**Instructions to follow**
Both the line below containing "opcodeOf op = some o ∧" and the line containing "exec i s = .next", along with every line between them, should be repeated exactly; no other line belongs in the answer.

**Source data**
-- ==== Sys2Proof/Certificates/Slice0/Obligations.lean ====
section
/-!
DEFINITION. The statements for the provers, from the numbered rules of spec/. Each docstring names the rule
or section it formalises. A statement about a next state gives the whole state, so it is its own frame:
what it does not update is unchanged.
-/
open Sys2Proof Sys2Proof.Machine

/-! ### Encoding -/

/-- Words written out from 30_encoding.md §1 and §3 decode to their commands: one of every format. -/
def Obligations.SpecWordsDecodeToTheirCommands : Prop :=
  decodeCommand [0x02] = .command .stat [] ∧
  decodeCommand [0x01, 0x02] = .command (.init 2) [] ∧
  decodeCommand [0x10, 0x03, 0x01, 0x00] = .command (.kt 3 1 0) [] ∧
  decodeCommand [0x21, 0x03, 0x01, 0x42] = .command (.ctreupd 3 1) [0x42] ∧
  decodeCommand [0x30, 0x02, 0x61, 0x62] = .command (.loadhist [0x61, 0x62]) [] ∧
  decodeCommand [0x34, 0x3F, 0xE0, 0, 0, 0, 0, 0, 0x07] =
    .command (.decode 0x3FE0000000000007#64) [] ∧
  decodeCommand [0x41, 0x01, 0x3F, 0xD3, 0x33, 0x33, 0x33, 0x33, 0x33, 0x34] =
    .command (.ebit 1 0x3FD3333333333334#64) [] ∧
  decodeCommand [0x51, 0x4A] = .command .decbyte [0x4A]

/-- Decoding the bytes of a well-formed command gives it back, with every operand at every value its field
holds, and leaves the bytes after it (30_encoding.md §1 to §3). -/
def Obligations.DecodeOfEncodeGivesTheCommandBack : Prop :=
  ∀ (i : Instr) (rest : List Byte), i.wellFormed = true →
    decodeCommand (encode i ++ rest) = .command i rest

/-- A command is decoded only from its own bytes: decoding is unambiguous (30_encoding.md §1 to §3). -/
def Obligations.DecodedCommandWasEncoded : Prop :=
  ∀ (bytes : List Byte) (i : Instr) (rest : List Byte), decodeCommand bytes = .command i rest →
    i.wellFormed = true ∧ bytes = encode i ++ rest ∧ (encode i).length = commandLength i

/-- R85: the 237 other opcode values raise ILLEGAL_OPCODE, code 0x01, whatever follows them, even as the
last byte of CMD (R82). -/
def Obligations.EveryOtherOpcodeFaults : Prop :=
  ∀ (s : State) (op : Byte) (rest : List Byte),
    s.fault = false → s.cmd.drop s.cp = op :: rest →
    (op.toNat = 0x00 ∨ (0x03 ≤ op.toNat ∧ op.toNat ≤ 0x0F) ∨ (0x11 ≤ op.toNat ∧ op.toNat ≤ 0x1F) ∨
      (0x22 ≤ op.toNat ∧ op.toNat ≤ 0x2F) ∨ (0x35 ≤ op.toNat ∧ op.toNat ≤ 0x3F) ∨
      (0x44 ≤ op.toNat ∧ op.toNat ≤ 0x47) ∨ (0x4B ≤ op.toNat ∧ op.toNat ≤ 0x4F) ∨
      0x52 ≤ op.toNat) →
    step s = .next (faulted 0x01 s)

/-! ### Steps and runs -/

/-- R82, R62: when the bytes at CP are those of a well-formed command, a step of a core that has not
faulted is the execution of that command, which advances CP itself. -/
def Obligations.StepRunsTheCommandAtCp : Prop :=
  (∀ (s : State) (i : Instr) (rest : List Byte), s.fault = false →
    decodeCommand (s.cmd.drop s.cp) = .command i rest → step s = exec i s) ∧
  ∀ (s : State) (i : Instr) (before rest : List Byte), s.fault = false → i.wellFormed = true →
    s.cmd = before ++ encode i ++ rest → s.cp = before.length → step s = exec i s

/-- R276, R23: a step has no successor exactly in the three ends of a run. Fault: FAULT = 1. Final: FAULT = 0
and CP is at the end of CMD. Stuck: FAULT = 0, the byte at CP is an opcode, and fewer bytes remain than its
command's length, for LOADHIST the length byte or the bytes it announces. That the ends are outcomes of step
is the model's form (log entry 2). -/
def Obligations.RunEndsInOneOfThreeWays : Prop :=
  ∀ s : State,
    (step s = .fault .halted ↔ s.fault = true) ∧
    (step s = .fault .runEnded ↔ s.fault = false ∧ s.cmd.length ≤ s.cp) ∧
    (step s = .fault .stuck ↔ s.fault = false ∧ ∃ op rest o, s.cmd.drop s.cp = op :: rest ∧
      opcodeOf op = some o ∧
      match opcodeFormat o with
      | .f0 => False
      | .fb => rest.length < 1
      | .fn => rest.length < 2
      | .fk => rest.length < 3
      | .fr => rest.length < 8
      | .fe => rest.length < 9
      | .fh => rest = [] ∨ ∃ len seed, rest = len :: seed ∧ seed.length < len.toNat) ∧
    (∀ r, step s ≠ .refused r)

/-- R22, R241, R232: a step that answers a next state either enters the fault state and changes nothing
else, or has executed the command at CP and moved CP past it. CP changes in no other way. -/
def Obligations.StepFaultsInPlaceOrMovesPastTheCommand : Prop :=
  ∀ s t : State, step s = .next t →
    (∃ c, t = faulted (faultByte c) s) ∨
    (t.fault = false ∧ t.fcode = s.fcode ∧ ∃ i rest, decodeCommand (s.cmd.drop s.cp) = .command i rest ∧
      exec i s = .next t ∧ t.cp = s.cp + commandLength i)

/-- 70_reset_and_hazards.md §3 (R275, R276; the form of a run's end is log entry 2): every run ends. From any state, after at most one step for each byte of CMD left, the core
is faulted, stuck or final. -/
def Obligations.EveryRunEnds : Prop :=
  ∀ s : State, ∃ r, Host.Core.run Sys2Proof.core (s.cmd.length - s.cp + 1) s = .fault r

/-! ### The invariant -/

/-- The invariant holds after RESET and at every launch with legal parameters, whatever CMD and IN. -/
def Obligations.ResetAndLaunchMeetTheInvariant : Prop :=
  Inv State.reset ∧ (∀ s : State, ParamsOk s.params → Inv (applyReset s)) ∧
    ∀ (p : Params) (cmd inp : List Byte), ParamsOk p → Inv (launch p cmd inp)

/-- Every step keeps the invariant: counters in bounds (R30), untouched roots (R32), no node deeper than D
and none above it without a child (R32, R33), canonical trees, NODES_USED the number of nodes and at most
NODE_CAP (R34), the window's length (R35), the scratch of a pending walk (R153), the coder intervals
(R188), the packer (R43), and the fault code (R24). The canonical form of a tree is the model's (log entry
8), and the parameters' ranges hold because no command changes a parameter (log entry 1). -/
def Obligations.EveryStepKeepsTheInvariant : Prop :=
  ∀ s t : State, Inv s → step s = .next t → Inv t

**Output for this exercise**
      opcodeOf op = some o ∧
      match opcodeFormat o with
      | .f0 => False
      | .fb => rest.length < 1
      | .fn => rest.length < 2
      | .fk => rest.length < 3
      | .fr => rest.length < 8
      | .fe => rest.length < 9
      | .fh => rest = [] ∨ ∃ len seed, rest = len :: seed ∧ seed.length < len.toNat) ∧
    (∀ r, step s ≠ .refused r)

/-- R22, R241, R232: a step that answers a next state either enters the fault state and changes nothing
else, or has executed the command at CP and moved CP past it. CP changes in no other way. -/
def Obligations.StepFaultsInPlaceOrMovesPastTheCommand : Prop :=
  ∀ s t : State, step s = .next t →
    (∃ c, t = faulted (faultByte c) s) ∨
    (t.fault = false ∧ t.fcode = s.fcode ∧ ∃ i rest, decodeCommand (s.cmd.drop s.cp) = .command i rest ∧
      exec i s = .next t ∧ t.cp = s.cp + commandLength i)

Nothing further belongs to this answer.